─── TASK INPUTS

/-! ### `updLook` -/

@[simp] theorem updLook_pending (s : State) (c : LampId) (f : Lookout → Lookout) : (s.updLook c f).pending = s.pending := rfl
@[simp] theorem updLook_regs (s : State) (c : LampId) (f : Lookout → Lookout) : (s.updLook c f).regs = s.regs := rfl
@[simp] theorem updLook_resp (s : State) (c : LampId) (f : Lookout → Lookout) : (s.updLook c f).resp = s.resp := rfl
@[simp] theorem updLook_free (s : State) (c : LampId) (f : Lookout → Lookout) : (s.updLook c f).free = s.free := rfl
@[simp] theorem updLook_clock (s : State) (c : LampId) (f : Lookout → Lookout) : (s.updLook c f).clock = s.clock := rfl
@[simp] theorem updLook_chans (s : State) (c : LampId) (f : Lookout → Lookout) : (s.updLook c f).chans = s.chans := rfl
@[simp] theorem updLook_engines (s : State) (c : LampId) (f : Lookout → Lookout) : (s.updLook c f).engines = s.engines := rfl
@[simp] theorem updLook_shadows (s : State) (c : LampId) (f : Lookout → Lookout) : (s.updLook c f).shadows = s.shadows := rfl
@[simp] theorem updLook_bias (s : State) (c : LampId) (f : Lookout → Lookout) : (s.updLook c f).bias = s.bias := rfl
@[simp] theorem updLook_biasBlk (s : State) (c : LampId) (f : Lookout → Lookout) : (s.updLook c f).biasBlk = s.biasBlk := rfl
@[simp] theorem updLook_streams (s : State) (c : LampId) (f : Lookout → Lookout) : (s.updLook c f).streams = s.streams := rfl
@[simp] theorem updLook_mers (s : State) (c : LampId) (f : Lookout → Lookout) : (s.updLook c f).mers = s.mers := rfl
@[simp] theorem updLook_transit (s : State) (c : LampId) (f : Lookout → Lookout) : (s.updLook c f).transit = s.transit := rfl
@[simp] theorem updLook_taps (s : State) (c : LampId) (f : Lookout → Lookout) : (s.updLook c f).taps = s.taps := rfl
@[simp] theorem updLook_trnLogQ (s : State) (c : LampId) (f : Lookout → Lookout) : (s.updLook c f).trnLogQ = s.trnLogQ := rfl
@[simp] theorem updLook_fabric (s : State) (c : LampId) (f : Lookout → Lookout) : (s.updLook c f).fabric = s.fabric := rfl
@[simp] theorem updLook_links (s : State) (c : LampId) (f : Lookout → Lookout) : (s.updLook c f).links = s.links := rfl
@[simp] theorem updLook_beats (s : State) (c : LampId) (f : Lookout → Lookout) : (s.updLook c f).beats = s.beats := rfl
@[simp] theorem updLook_keepers (s : State) (c : LampId) (f : Lookout → Lookout) : (s.updLook c f).keepers = s.keepers := rfl
@[simp] theorem updLook_flash (s : State) (c : LampId) (f : Lookout → Lookout) : (s.updLook c f).flash = s.flash := rfl
@[simp] theorem updLook_pb3 (s : State) (c : LampId) (f : Lookout → Lookout) : (s.updLook c f).pb3 = s.pb3 := rfl
@[simp] theorem updLook_ownerNew (s : State) (c : LampId) (f : Lookout → Lookout) : (s.updLook c f).ownerNew = s.ownerNew := rfl
@[simp] theorem updLook_moor (s : State) (c : LampId) (f : Lookout → Lookout) : (s.updLook c f).moor = s.moor := rfl
@[simp] theorem updLook_plate (s : State) (c : LampId) (f : Lookout → Lookout) : (s.updLook c f).plate = s.plate := rfl
@[simp] theorem updLook_host (s : State) (c : LampId) (f : Lookout → Lookout) : (s.updLook c f).host = s.host := rfl
@[simp] theorem updLook_copies (s : State) (c : LampId) (f : Lookout → Lookout) : (s.updLook c f).copies = s.copies := rfl
@[simp] theorem updLook_badPar (s : State) (c : LampId) (f : Lookout → Lookout) : (s.updLook c f).badPar = s.badPar := rfl
@[simp] theorem updLook_latches (s : State) (c : LampId) (f : Lookout → Lookout) : (s.updLook c f).latches = s.latches := rfl
@[simp] theorem updLook_snap (s : State) (c : LampId) (f : Lookout → Lookout) : (s.updLook c f).snap = s.snap := rfl
@[simp] theorem updLook_power (s : State) (c : LampId) (f : Lookout → Lookout) : (s.updLook c f).power = s.power := rfl
@[simp] theorem updLook_ledger (s : State) (c : LampId) (f : Lookout → Lookout) : (s.updLook c f).ledger = s.ledger := rfl
@[simp] theorem updLook_sec (s : State) (c : LampId) (f : Lookout → Lookout) : (s.updLook c f).sec = s.sec := rfl
@[simp] theorem updLook_domains (s : State) (c : LampId) (f : Lookout → Lookout) : (s.updLook c f).domains = s.domains := rfl
@[simp] theorem updLook_dieLost (s : State) (c : LampId) (f : Lookout → Lookout) : (s.updLook c f).dieLost = s.dieLost := rfl
@[simp] theorem updLook_rd (s : State) (c : LampId) (f : Lookout → Lookout) (q : Reg) : (s.updLook c f).rd q = s.rd q := rfl
@[simp] theorem updLook_fld (s : State) (c : LampId) (f : Lookout → Lookout) (q : Reg) (k : FieldSpec) : (s.updLook c f).fld q k = s.fld q k := rfl
@[simp] theorem updLook_isSet (s : State) (c : LampId) (f : Lookout → Lookout) (q : Reg) (k : FieldSpec) : (s.updLook c f).isSet q k = s.isSet q k := rfl

/-! ### `updClock` -/

@[simp] theorem updClock_pending (s : State) (f : Clock → Clock) : (s.updClock f).pending = s.pending := rfl
@[simp] theorem updClock_regs (s : State) (f : Clock → Clock) : (s.updClock f).regs = s.regs := rfl
@[simp] theorem updClock_resp (s : State) (f : Clock → Clock) : (s.updClock f).resp = s.resp := rfl
@[simp] theorem updClock_free (s : State) (f : Clock → Clock) : (s.updClock f).free = s.free := rfl
@[simp] theorem updClock_chans (s : State) (f : Clock → Clock) : (s.updClock f).chans = s.chans := rfl
@[simp] theorem updClock_engines (s : State) (f : Clock → Clock) : (s.updClock f).engines = s.engines := rfl
@[simp] theorem updClock_shadows (s : State) (f : Clock → Clock) : (s.updClock f).shadows = s.shadows := rfl
@[simp] theorem updClock_bias (s : State) (f : Clock → Clock) : (s.updClock f).bias = s.bias := rfl
@[simp] theorem updClock_biasBlk (s : State) (f : Clock → Clock) : (s.updClock f).biasBlk = s.biasBlk := rfl
@[simp] theorem updClock_looks (s : State) (f : Clock → Clock) : (s.updClock f).looks = s.looks := rfl
@[simp] theorem updClock_streams (s : State) (f : Clock → Clock) : (s.updClock f).streams = s.streams := rfl
@[simp] theorem updClock_mers (s : State) (f : Clock → Clock) : (s.updClock f).mers = s.mers := rfl
@[simp] theorem updClock_transit (s : State) (f : Clock → Clock) : (s.updClock f).transit = s.transit := rfl
@[simp] theorem updClock_taps (s : State) (f : Clock → Clock) : (s.updClock f).taps = s.taps := rfl
@[simp] theorem updClock_trnLogQ (s : State) (f : Clock → Clock) : (s.updClock f).trnLogQ = s.trnLogQ := rfl
@[simp] theorem updClock_fabric (s : State) (f : Clock → Clock) : (s.updClock f).fabric = s.fabric := rfl
@[simp] theorem updClock_links (s : State) (f : Clock → Clock) : (s.updClock f).links = s.links := rfl
@[simp] theorem updClock_beats (s : State) (f : Clock → Clock) : (s.updClock f).beats = s.beats := rfl
@[simp] theorem updClock_keepers (s : State) (f : Clock → Clock) : (s.updClock f).keepers = s.keepers := rfl
@[simp] theorem updClock_flash (s : State) (f : Clock → Clock) : (s.updClock f).flash = s.flash := rfl
@[simp] theorem updClock_pb3 (s : State) (f : Clock → Clock) : (s.updClock f).pb3 = s.pb3 := rfl
@[simp] theorem updClock_ownerNew (s : State) (f : Clock → Clock) : (s.updClock f).ownerNew = s.ownerNew := rfl
@[simp] theorem updClock_moor (s : State) (f : Clock → Clock) : (s.updClock f).moor = s.moor := rfl
@[simp] theorem updClock_plate (s : State) (f : Clock → Clock) : (s.updClock f).plate = s.plate := rfl
@[simp] theorem updClock_host (s : State) (f : Clock → Clock) : (s.updClock f).host = s.host := rfl
@[simp] theorem updClock_copies (s : State) (f : Clock → Clock) : (s.updClock f).copies = s.copies := rfl
@[simp] theorem updClock_badPar (s : State) (f : Clock → Clock) : (s.updClock f).badPar = s.badPar := rfl
@[simp] theorem updClock_latches (s : State) (f : Clock → Clock) : (s.updClock f).latches = s.latches := rfl
@[simp] theorem updClock_snap (s : State) (f : Clock → Clock) : (s.updClock f).snap = s.snap := rfl
@[simp] theorem updClock_power (s : State) (f : Clock → Clock) : (s.updClock f).power = s.power := rfl
@[simp] theorem updClock_ledger (s : State) (f : Clock → Clock) : (s.updClock f).ledger = s.ledger := rfl
@[simp] theorem updClock_sec (s : State) (f : Clock → Clock) : (s.updClock f).sec = s.sec := rfl
@[simp] theorem updClock_domains (s : State) (f : Clock → Clock) : (s.updClock f).domains = s.domains := rfl
@[simp] theorem updClock_dieLost (s : State) (f : Clock → Clock) : (s.updClock f).dieLost = s.dieLost := rfl
@[simp] theorem updClock_rd (s : State) (f : Clock → Clock) (q : Reg) : (s.updClock f).rd q = s.rd q := rfl
@[simp] theorem updClock_fld (s : State) (f : Clock → Clock) (q : Reg) (k : FieldSpec) : (s.updClock f).fld q k = s.fld q k := rfl
@[simp] theorem updClock_isSet (s : State) (f : Clock → Clock) (q : Reg) (k : FieldSpec) : (s.updClock f).isSet q k = s.isSet q k := rfl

──────

WORK ORDER: In the entries above, restate word for word the lines between the one holding "c f).resp = s.resp := rfl" and the one holding "c f).taps = s.taps := rfl", inclusive, and nothing besides.

RESULT FOR THIS TASK:
@[simp] theorem updLook_resp (s : State) (c : LampId) (f : Lookout → Lookout) : (s.updLook c f).resp = s.resp := rfl
@[simp] theorem updLook_free (s : State) (c : LampId) (f : Lookout → Lookout) : (s.updLook c f).free = s.free := rfl
@[simp] theorem updLook_clock (s : State) (c : LampId) (f : Lookout → Lookout) : (s.updLook c f).clock = s.clock := rfl
@[simp] theorem updLook_chans (s : State) (c : LampId) (f : Lookout → Lookout) : (s.updLook c f).chans = s.chans := rfl
@[simp] theorem updLook_engines (s : State) (c : LampId) (f : Lookout → Lookout) : (s.updLook c f).engines = s.engines := rfl
@[simp] theorem updLook_shadows (s : State) (c : LampId) (f : Lookout → Lookout) : (s.updLook c f).shadows = s.shadows := rfl
@[simp] theorem updLook_bias (s : State) (c : LampId) (f : Lookout → Lookout) : (s.updLook c f).bias = s.bias := rfl
@[simp] theorem updLook_biasBlk (s : State) (c : LampId) (f : Lookout → Lookout) : (s.updLook c f).biasBlk = s.biasBlk := rfl
@[simp] theorem updLook_streams (s : State) (c : LampId) (f : Lookout → Lookout) : (s.updLook c f).streams = s.streams := rfl
@[simp] theorem updLook_mers (s : State) (c : LampId) (f : Lookout → Lookout) : (s.updLook c f).mers = s.mers := rfl
@[simp] theorem updLook_transit (s : State) (c : LampId) (f : Lookout → Lookout) : (s.updLook c f).transit = s.transit := rfl
@[simp] theorem updLook_taps (s : State) (c : LampId) (f : Lookout → Lookout) : (s.updLook c f).taps = s.taps := rfl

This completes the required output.